Chatty

Let me begin this post by stating that nothing written here is intended to make fun of Martin. This is a post about language, oral stimming, perseveration, and behaviors that, for the most part, are not within Martin’s control. Although some of the verbal stream I’m conveying may, in retrospect, come across as amusing, when this is happening—when Martin is saying these things, nonstop—nothing sounds funny. When Martin is saying these things, nonstop, I could never laugh because I am too busy trying to keep my head from exploding.

Martin has been talking a blue streak this week. I’ve written about this phenomenon before, when Martin starts speaking and cannot stop. It happens most in the morning. It used to be that Martin would repeat one statement, or one statement and several variations on that statement. As his language and other skills have improved, he’s broadened the repertoire. Now when he can’t stop talking, he cycles through many familiar topics.

During breakfast one morning this week, when Martin and I were alone in the kitchen, I tried to capture his monologue. (I call it a monologue because I seldom interjected. I struggle with deciding to what I should respond, especially when Martin wants attention more than an answer.) Through a combination of recording, scribbling, and recalling after-the-fact, I was able to transcribe the following. This is not verbatim, I’m sure, but it’s close:

When I grow up I am going to live by myself. I don’t want to have any roommates. I am going to be a man who has horns. I am going to have long hair. Mommy, when I grow up I am going to eat peanut butter Lära bars. Do they still play concerts in Central Park? Can we go there? I want to go there. I’m not going to school today. Is it your birthday? Mommy, whose birthday is it? Your brother Rudy and your niece Mandy have the same birthday. How old did Uncle Rudy turn on his birthday? Mommy, Uncle Rudy turned 47 and my cousin Mandy turned six. Mommy, how old are you? You are 42 years old. Do all kids have middle names? Do you have to practice to be a crucifer? I’m going to be a crucifer when I’m in middle school. I’m never going to be a crucifer. I’m never going to school again. You should move out. Go! I’m going to live alone. I want you to be my mommy forever. Is Daddy going to keep going to work? When you were with Miss Cara and Miss Eileen and Miss Tomomi during my play date, what did you do? I want your family to have another baby. Are many of my friends only children? Are all of them? In the eighth picture about the fireplace, are you holding me when I’m a baby? When you were a child, was it allowed for children to ride in the passenger seat? You married your husband in 2005.

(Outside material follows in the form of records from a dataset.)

/-- NODE_RETIREMENT: every tile of the gang is finished: the profile word, RETIRED with PFAIL and FCODE, the successors, the
tiles free (02 R39, 17 R381, R397, R403). -/
def execNodeRetirement (p : PartId) (node : VAddr) (s : State) : Out :=
  .next <|
    match s.findNode p.val node.toNat with
    | none => s
    | some n =>
      if n.state = .running ∧ n.tiles ≠ [] ∧ n.tiles.all (fun t => (s.tile t).retires) then
        let pf := s.postedFail n
        let b := Config.hbmBytes s.choices
        let (old, s) := s.draw.schedDw p.val (n.addr + 96) 0
        let s := s.schedWrite p.val n.addr (n.addr + 96) (profileWord old n.mac b (s.part p.val).sched.thresh)
        let s := n.tiles.foldl (fun s t => s.traceClose t) s
        let s := s.freeTiles n
        let n := { n with pfail := pf.isSome, fcode := pf.getD 0, tiles := [], picks := [] }
        let s := match pf with
          | some c => s.post p.val { status := Status.postedFailure, addr := n.addr, data := c }
          | none => s
        match (s.part p.val).sched.graphOf n with
        | none => s.endNode p.val n .retired false
        | some g =>
          let s := s.writeNode p.val { n with state := .retired }
          let s := n.succ.foldl (fun s i => s.retireSucc p.val g.addr g.base i) s
          s.endNode p.val ((s.findNode p.val n.addr).getD n) .retired false
      else s

/-! ## Host cancel (17 Table 17.3) -/

/-- The cancellation record of a rank of a saved gang (18 R419). -/
def State.savedRecord (s : State) (p a r : Nat) : State :=
  match s.findNode p a with
  | none => s
  | some n =>
    let x := SMap.get {} n.saves r
    let base := Rcd.frec n.rcd + 256 * r
    if Rcd.frec n.rcd = 0 then s
    else
      let seq := SMap.get 0 n.seqs r + 1
      let f := cancelRec s
      match hubWrite s.draw 0 p 3 (base + 8) (recordBytes (x.recordRest 1 f n.addr p n.attempt)) with
      | (some _, s) => s
      | (none, s) =>
        (hubWrite (s.putNode p { n with seqs := SMap.put n.seqs r seq }) 0 p 2 base
          (leBytes (recordDw0 f 1 r seq false) 8)).2

/-- A host cancel of a SAVED node: its record images count as cancelled (17 Table 17.3). -/
def State.cancelSaved (s : State) (p : Nat) (n : Node) : State :=
  let s := (List.range (Rcd.size n.rcd)).foldl (fun s r => s.savedRecord p n.addr r) (s.orphanAway p n.addr)
  s.cancelNode p ((s.findNode p n.addr).getD n)

/-- Every operation of an engine to be cancelled: a queued one before it starts, a running one at its next boundary (10 R243). -/
def Eng.cancelAll (e : Eng) : Eng := { e with ops := e.ops.map fun o => { o with cancel := true } }

/-- A host cancel of a node that ends for a retry: the operations that its tiles adopted are cancelled as detached ones, a tile not yet
torn down cancels its orphans then, and the node ends CANCELLED (02 R49, R50; log 68). -/
def State.cancelAdopted (s : State) (p : Nat) (n : Node) : State :=
  n.tiles.foldl (fun s t =>
    let x := s.tile t
    if x.torn then s.setTile t { x with el := x.el.cancelAll, em := x.em.cancelAll, es := x.es.cancelAll } else s)
    (s.putNode p { n with ending := some .cancel })

/-- A host cancel meets a node: a node on no tile is CANCELLED, a PLACING one when its replies are in, a RUNNING one ends its
attempt, one that ends for a retry has what goes on cancelled; a terminal one, or one that ends otherwise, is left alone. -/
def State.hostCancel (s : State) (p : Nat) (n : Node) : State :=
  match n.state with
  | .waiting => s.cancelNode p n
  | .ready => s.cancelNode p n
  | .saved => s.cancelSaved p n
  | .placing => s.putNode p { n with cancelled := true }
  | .running => s.endAttempt p n .cancel
  | .ending => match n.ending with
    | some (.fault _ _ true) => s.cancelAdopted p n
    | _ => s
  | _ => s

/-! ## Placement (17 R388 to R396) -/

/-- Whether a die's controller may reserve a tile for a node (17 R391, R398). -/
def State.reservable (s : State) (p : Nat) (n : Node) (t : Nat) : Bool :=
  (s.part p).clusters.getLsbD (t / 8) && decide ((s.tile t).life.phase = .free) && (s.tile t).life.seat.isNone &&
  decide ((s.tile t).prv.retired &&& BitVec.ofNat 32 (Rcd.banks n.rcd) = 0)

/-- Whether a tile is eligible for a node (17 R391). A tile of a saved gang is held for the head for which the gang was chosen (17 R389);
where another node has become head since, it is open to that one too (log 73). -/
def State.eligible (s : State) (p : Nat) (n : Node) (t : Nat) : Bool :=
  let x := (s.part p).sched
  s.reservable p n t && (x.head.map (·.addr) == some n.addr || x.heldFor.all fun h => h.1 != t || h.2 == n.addr)

/-- Numbers below `n` taken cyclically from the first that is not below `from_`. -/
def cyclic (n from_ : Nat) : List Nat := (List.range n).filter (from_ ≤ ·) ++ (List.range n).filter (· < from_)

/-- The eligible list: units of one tile, or of one whole cluster where T is a multiple of 8 (17 R391); `ok` says which tiles
are eligible. -/
def unitList (ok : Nat → Bool) (tps cursor : Nat) : List (List Nat) :=
  if tps % 8 = 0 then
    let first := (cyclic 256 cursor).filter fun t => decide (t % 8 = 0)
    (first.map fun t => (List.range 8).map (t + ·)).filter fun l => l.all ok
  else ((cyclic 256 cursor).filter ok).map fun t => [t]

/-- How many units a node needs. -/
def unitsNeeded (r : Nat) : Nat := if Rcd.tps r % 8 = 0 then Rcd.size r / 8 else Rcd.size r

/-- Insertion of a number in a rising list. -/
def insertRising (l : List Nat) (k : Nat) : List Nat := l.takeWhile (· < k) ++ k :: l.dropWhile (· < k)

/-- The tiles of each rank from the tiles of the picks in pick order: within a stage, ranks follow module tile index
(17 R392, 02 R32). -/
def rankTiles (tps : Nat) : Nat → List Nat → List Nat
  | 0, _ => []
  | stages + 1, l => (l.take tps).foldl insertRising [] ++ rankTiles tps stages (l.drop tps)

/-- Whether a saved gang's context holds a chain of more than one tile and its stages are no whole clusters: then every rank
keeps its place in its cluster, and ranks keep sharing clusters (17 R393). -/
def Node.keepsChain (n : Node) : Bool :=
  decide (n.state = .saved) && decide (Rcd.tps n.rcd % 8 ≠ 0) && n.saves.any fun x => decide (1 < x.2.mem.chainLen)

/-- The tile on which a rank was saved. -/
def Node.savedTile (n : Node) (r : Nat) : Nat := field (SMap.get {} n.saves r).ctl.tile.toNat 0 8

/-- The tile of each rank where the clusters that the saved gang occupied move as `homes` says: every rank keeps its tile-in-cluster
number, and ranks that shared a cluster share one again (17 R393). -/
def Node.movedTiles (n : Node) (homes : List (Nat × Nat)) : List Nat :=
  (List.range (Rcd.size n.rcd)).map fun r =>
    8 * ((homes.find? (·.1 == n.savedTile r / 8)).map (·.2)).getD 0 + n.savedTile r % 8

/-- Whether the tiles of every stage rise with their ranks (02 R32). -/
def stagesRise (tps : Nat) : Nat → List Nat → Bool
  | 0, _ => true
  | stages + 1, l => decide ((l.take tps).Pairwise (· < ·)) && stagesRise tps stages (l.drop tps)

Martin said all this, almost without pause, as he was sitting at the kitchen table drinking (or, as it were, not drinking) his bone broth. I’m never quite sure what sets Martin to nonstop talking, or whether a monologue like this is oral stimming, perseveration, attention-seeking behavior, anxiety, or some combination thereof. I’m frustrated when this happens, to be sure. I survive by focusing on Martin’s language skills. Do you remember when I was overjoyed that he managed to say, “I want you to do that again”? Compare that with the perfect sentences structures Martin rattled off this week. Those sentences were perseveration, and he could not slow down, but at least he had the words.

At least he had the words.

5 thoughts on “Chatty

  1. When that happens to my son, it is because his methylation process is off in his brain. We increase the methyl B-12 for a couple days and all is well. He used to talk so much and so fast that I would go a little bit stir crazy trying to process his thoughts. 🙂

    • Interesting. We did mB-12 shots for months and months, with no apparent changes. But that was three years ago. Sometimes it is worth it to circle back to a previous treatment and see whether now is the “right time.” I will put mB-12 on the “discuss with doctor” list.

  2. I’ve been addicted to your blog for a few days now as there are similarities between our stories. My daughter is 6, on the spectrum and I’m 42. Her diet is super clean and I did a year of NAET, continue to do brain-reorganization exercises with her, do ABA three times a week. Just this year we got her into general Ed. with resource pullout. She’s mostly able to keep up with academics, but has lot of weaknesses too( comprehension, etc.). She is in so many ways similar to Martin. The sentences that stand out to me in Martin’s ramblings are the two sentences where he says he’s not going to school. You also mentioned that this perseveration happens mostly in the morning( before school? & probably not on weekends?). My guess is he’s trying to cope with some anxiety about school. Our daughter talks a lot too when she’s trying to cope with something. I try to sit & talk to get to the bottom of her anxiety, though we’re not always successful.
    Love your blog. Keep it up:)

    • That’s a great thought, Sumana. I’ve often thought that Martin’s morning dawdling and perseveration were related to just waking up, or to his morning supplements. On the other hand, he could indeed be trying to cope with school anxiety. I’ve also noticed that mornings are improving, somewhat. At the same time, he’s becoming more social. He had a terrific class play date this past weekend. Maybe as his relationships with his classmates improve, the morning behaviors will lessen? I’m going to keep an eye on that. Congrats on your daughter in gen ed! Are you happy to have made that leap? Does it feel like she’s getting more out of school now? (Was she in a self-contained class before?)